▶
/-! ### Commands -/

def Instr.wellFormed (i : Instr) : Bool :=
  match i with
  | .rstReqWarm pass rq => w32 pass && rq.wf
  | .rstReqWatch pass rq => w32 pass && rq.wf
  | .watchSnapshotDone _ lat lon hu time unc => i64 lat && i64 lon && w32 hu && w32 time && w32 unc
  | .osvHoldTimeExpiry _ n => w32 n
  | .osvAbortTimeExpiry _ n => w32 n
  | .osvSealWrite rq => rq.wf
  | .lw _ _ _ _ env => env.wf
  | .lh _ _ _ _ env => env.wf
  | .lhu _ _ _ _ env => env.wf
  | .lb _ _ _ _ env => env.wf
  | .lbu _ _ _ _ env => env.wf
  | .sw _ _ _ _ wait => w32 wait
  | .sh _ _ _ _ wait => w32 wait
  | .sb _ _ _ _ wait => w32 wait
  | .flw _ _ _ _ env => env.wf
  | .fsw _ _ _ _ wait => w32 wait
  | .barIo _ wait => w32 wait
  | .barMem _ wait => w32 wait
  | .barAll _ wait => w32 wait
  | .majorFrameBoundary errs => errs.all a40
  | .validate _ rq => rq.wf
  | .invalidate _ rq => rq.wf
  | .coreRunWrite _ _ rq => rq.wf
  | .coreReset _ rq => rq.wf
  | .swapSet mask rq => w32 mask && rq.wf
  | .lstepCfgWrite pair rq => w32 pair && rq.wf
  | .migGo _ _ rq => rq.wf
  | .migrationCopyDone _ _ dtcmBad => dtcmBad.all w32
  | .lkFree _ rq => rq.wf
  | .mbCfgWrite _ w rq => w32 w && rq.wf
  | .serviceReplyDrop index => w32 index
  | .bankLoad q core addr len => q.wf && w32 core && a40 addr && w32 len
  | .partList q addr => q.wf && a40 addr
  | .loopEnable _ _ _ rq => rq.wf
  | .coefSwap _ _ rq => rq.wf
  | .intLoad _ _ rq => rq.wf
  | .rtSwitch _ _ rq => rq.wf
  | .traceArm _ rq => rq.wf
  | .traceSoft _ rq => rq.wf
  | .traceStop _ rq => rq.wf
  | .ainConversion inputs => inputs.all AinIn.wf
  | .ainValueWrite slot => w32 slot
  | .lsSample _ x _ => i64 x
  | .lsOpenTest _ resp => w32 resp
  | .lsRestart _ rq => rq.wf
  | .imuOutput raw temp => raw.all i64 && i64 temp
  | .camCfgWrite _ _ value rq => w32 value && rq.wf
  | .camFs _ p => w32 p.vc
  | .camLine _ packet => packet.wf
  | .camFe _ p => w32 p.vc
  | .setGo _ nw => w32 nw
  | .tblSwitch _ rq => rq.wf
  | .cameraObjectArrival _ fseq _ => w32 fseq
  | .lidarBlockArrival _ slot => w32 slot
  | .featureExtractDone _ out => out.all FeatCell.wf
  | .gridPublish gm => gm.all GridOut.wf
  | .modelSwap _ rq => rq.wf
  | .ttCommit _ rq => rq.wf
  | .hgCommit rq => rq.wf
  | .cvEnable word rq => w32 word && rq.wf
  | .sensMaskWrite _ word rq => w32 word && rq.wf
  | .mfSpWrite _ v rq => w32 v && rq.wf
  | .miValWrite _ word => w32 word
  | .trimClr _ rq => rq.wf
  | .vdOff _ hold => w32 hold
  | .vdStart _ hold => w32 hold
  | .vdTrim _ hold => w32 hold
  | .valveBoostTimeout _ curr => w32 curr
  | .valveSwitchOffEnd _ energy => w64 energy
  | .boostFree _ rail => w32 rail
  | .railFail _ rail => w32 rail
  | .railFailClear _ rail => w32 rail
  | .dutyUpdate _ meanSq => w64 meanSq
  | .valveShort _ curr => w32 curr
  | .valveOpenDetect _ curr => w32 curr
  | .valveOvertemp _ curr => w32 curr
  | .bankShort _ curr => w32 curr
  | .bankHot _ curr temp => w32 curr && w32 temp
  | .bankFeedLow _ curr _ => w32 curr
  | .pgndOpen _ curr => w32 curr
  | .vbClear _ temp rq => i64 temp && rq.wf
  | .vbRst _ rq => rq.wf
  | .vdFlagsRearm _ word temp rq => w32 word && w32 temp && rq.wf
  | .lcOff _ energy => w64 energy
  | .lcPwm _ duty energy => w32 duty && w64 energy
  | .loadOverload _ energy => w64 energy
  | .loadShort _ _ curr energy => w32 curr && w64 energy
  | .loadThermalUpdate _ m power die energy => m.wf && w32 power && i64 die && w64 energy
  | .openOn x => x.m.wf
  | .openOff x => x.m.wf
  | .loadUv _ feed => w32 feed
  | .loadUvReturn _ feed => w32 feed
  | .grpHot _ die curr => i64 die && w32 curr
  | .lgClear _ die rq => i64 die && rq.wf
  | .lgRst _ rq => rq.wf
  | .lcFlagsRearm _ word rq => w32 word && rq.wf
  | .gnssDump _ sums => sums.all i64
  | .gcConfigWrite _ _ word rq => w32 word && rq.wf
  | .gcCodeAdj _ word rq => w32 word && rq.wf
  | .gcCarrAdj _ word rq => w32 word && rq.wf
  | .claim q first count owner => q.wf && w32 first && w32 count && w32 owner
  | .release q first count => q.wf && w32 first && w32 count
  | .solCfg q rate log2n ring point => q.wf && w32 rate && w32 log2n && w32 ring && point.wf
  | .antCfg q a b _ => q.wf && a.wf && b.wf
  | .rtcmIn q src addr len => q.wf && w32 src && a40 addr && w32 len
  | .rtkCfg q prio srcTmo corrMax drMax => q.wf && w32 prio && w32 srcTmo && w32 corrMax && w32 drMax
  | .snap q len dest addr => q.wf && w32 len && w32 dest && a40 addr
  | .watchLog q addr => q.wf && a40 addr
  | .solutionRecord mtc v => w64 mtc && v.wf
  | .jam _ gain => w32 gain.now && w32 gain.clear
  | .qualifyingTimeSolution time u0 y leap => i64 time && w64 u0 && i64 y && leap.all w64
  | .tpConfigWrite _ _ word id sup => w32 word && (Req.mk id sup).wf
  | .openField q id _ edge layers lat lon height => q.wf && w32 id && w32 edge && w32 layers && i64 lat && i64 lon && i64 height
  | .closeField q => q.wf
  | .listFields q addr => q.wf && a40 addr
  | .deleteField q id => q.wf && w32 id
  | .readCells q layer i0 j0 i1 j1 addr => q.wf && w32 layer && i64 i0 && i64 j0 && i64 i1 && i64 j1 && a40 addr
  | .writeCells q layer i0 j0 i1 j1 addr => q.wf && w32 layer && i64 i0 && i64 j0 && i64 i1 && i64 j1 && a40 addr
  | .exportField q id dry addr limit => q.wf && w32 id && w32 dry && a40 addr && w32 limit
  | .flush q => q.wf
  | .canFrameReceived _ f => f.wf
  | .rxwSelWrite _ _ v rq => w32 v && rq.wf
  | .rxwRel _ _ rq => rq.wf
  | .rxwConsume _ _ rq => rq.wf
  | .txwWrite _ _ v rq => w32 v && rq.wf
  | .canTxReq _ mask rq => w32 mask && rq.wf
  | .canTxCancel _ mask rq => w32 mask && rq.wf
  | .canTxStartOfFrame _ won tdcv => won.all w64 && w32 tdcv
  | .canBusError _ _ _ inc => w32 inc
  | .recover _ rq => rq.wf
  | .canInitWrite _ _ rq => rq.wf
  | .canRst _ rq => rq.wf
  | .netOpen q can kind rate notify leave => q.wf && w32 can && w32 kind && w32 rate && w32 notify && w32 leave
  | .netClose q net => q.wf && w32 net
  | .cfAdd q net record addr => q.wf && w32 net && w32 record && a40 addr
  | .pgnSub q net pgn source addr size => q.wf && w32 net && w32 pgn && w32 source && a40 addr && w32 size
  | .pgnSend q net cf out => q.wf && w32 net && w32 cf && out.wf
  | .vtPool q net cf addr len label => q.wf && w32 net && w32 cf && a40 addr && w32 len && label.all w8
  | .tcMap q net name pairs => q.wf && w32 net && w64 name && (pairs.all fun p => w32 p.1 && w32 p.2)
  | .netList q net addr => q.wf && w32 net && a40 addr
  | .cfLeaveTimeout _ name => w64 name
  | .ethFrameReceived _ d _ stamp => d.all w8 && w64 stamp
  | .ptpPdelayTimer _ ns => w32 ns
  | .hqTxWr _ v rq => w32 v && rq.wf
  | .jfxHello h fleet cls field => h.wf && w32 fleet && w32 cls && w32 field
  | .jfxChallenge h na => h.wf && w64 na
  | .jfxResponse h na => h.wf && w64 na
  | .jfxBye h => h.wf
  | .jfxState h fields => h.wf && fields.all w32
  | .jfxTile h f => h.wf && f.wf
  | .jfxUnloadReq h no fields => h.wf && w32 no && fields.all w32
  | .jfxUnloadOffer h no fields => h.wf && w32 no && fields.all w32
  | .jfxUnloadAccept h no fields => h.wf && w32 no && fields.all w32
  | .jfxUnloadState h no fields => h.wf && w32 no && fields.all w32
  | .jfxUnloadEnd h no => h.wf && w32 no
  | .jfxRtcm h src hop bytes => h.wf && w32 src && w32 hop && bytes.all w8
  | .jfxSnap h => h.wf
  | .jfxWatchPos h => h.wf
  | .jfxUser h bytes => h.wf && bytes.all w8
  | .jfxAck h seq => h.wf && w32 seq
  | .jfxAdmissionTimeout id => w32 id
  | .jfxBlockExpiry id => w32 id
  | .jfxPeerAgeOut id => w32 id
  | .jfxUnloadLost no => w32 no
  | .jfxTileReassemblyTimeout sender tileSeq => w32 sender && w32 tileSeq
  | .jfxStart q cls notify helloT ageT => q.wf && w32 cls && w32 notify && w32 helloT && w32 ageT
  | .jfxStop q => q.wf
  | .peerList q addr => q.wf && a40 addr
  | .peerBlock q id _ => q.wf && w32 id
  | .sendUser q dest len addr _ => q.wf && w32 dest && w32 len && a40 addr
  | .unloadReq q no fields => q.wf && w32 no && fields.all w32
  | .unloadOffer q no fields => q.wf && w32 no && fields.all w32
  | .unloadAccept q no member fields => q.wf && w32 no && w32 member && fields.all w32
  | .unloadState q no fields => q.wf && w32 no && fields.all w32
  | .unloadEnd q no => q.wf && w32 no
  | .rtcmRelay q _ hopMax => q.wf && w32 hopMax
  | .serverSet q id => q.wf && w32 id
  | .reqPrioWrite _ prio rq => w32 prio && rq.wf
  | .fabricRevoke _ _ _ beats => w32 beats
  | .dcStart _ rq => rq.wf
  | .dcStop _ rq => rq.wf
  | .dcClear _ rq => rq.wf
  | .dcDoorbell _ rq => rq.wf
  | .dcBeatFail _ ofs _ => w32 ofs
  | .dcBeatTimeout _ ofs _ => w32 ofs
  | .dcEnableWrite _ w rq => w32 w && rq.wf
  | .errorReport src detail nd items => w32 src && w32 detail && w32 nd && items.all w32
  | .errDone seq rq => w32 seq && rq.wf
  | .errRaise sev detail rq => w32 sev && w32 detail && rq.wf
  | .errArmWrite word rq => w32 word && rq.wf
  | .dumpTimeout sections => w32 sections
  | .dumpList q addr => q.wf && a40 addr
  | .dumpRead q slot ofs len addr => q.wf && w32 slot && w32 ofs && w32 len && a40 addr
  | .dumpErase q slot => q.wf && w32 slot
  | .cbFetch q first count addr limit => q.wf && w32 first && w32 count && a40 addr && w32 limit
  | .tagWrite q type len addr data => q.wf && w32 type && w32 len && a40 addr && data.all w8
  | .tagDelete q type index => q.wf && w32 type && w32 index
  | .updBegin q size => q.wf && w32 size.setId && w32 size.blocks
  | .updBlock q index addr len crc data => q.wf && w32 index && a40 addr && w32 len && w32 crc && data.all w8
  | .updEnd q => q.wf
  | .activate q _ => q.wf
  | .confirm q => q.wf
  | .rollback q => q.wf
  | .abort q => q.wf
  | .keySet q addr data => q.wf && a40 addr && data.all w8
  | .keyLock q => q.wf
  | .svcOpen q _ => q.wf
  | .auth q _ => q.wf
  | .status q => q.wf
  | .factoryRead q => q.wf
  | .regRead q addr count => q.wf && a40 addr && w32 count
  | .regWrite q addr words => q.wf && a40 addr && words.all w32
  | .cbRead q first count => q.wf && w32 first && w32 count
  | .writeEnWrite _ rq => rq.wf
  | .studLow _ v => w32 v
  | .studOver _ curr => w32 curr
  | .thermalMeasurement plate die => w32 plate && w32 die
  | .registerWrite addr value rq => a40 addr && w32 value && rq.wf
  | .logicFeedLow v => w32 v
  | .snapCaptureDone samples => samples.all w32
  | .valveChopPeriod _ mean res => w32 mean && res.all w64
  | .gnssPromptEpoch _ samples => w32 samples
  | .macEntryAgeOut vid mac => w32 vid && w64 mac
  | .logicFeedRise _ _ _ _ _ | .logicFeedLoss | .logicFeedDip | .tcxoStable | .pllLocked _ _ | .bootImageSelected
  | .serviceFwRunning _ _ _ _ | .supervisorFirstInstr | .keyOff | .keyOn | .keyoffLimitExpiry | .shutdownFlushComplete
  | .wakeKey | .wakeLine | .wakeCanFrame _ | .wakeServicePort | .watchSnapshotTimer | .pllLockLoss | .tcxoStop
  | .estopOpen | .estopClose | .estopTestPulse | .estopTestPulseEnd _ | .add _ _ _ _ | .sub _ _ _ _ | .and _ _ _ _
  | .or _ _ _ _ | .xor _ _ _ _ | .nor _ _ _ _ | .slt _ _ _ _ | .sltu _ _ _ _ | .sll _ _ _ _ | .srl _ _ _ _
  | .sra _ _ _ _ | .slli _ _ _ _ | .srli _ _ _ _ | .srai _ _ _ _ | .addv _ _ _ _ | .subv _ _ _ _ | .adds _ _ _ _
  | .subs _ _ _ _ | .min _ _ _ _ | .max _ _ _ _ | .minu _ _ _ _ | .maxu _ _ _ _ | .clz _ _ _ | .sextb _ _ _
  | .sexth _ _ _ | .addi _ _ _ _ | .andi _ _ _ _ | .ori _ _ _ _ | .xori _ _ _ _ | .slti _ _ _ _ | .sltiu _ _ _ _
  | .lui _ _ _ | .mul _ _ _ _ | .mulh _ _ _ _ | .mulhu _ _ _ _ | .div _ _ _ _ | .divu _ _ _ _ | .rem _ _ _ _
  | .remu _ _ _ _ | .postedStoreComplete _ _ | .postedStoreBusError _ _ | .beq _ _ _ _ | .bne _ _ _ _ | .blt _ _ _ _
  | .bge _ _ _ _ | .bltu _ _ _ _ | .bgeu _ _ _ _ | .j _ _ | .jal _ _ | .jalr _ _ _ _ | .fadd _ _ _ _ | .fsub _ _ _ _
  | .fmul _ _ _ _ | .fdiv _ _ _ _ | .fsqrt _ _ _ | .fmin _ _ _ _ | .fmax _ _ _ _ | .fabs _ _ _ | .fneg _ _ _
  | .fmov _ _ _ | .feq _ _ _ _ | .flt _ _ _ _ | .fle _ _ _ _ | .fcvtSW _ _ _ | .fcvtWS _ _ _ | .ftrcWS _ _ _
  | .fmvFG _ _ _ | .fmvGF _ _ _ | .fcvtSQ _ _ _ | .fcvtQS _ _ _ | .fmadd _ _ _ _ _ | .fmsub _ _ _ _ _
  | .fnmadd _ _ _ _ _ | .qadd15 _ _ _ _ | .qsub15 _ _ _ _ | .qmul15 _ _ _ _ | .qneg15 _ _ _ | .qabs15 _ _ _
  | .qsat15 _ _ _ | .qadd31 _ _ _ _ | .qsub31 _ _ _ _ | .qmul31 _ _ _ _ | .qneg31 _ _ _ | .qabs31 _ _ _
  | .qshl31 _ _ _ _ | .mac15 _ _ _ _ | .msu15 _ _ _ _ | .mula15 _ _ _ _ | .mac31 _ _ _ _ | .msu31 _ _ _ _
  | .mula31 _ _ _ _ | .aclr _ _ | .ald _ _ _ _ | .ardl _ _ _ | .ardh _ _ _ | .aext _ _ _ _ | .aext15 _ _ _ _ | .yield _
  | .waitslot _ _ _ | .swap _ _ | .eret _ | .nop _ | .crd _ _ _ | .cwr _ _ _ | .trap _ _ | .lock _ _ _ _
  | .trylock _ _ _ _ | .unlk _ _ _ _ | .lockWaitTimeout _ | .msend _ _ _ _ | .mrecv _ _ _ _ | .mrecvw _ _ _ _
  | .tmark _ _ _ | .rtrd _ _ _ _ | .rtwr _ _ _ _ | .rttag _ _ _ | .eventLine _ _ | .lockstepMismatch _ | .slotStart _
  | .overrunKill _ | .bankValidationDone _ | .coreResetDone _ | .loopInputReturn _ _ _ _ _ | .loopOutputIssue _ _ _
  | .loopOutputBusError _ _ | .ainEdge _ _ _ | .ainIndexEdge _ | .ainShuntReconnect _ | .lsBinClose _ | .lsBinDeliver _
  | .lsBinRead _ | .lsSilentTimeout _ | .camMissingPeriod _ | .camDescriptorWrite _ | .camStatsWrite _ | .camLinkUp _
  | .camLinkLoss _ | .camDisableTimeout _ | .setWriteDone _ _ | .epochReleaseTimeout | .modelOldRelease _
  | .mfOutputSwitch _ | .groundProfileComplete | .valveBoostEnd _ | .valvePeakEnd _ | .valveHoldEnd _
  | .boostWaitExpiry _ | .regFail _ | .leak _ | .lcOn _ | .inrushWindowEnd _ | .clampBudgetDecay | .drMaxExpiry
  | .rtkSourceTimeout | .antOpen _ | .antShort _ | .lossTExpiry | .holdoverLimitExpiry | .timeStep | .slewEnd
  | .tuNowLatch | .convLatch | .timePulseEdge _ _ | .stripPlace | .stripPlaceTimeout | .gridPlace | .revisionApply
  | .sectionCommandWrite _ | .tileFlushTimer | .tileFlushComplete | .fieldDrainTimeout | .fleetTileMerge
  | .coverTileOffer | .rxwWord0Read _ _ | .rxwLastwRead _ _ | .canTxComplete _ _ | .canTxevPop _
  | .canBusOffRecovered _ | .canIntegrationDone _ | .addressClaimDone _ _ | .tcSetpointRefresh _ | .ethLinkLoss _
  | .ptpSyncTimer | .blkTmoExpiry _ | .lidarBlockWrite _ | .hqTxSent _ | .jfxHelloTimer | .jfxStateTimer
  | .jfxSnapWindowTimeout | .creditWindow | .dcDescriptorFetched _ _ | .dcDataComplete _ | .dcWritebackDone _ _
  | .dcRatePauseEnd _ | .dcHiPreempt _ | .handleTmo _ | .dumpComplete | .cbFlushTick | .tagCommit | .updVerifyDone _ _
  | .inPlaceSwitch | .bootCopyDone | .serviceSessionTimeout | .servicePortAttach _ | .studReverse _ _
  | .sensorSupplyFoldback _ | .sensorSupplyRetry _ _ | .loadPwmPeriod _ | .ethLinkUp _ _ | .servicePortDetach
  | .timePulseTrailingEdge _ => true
◀
◆ Required action ◆
Could you report all lines of the listing that hold "name"?

◆ Task output ◆
  | .tcMap q net name pairs => q.wf && w32 net && w64 name && (pairs.all fun p => w32 p.1 && w32 p.2)
  | .cfLeaveTimeout _ name => w64 name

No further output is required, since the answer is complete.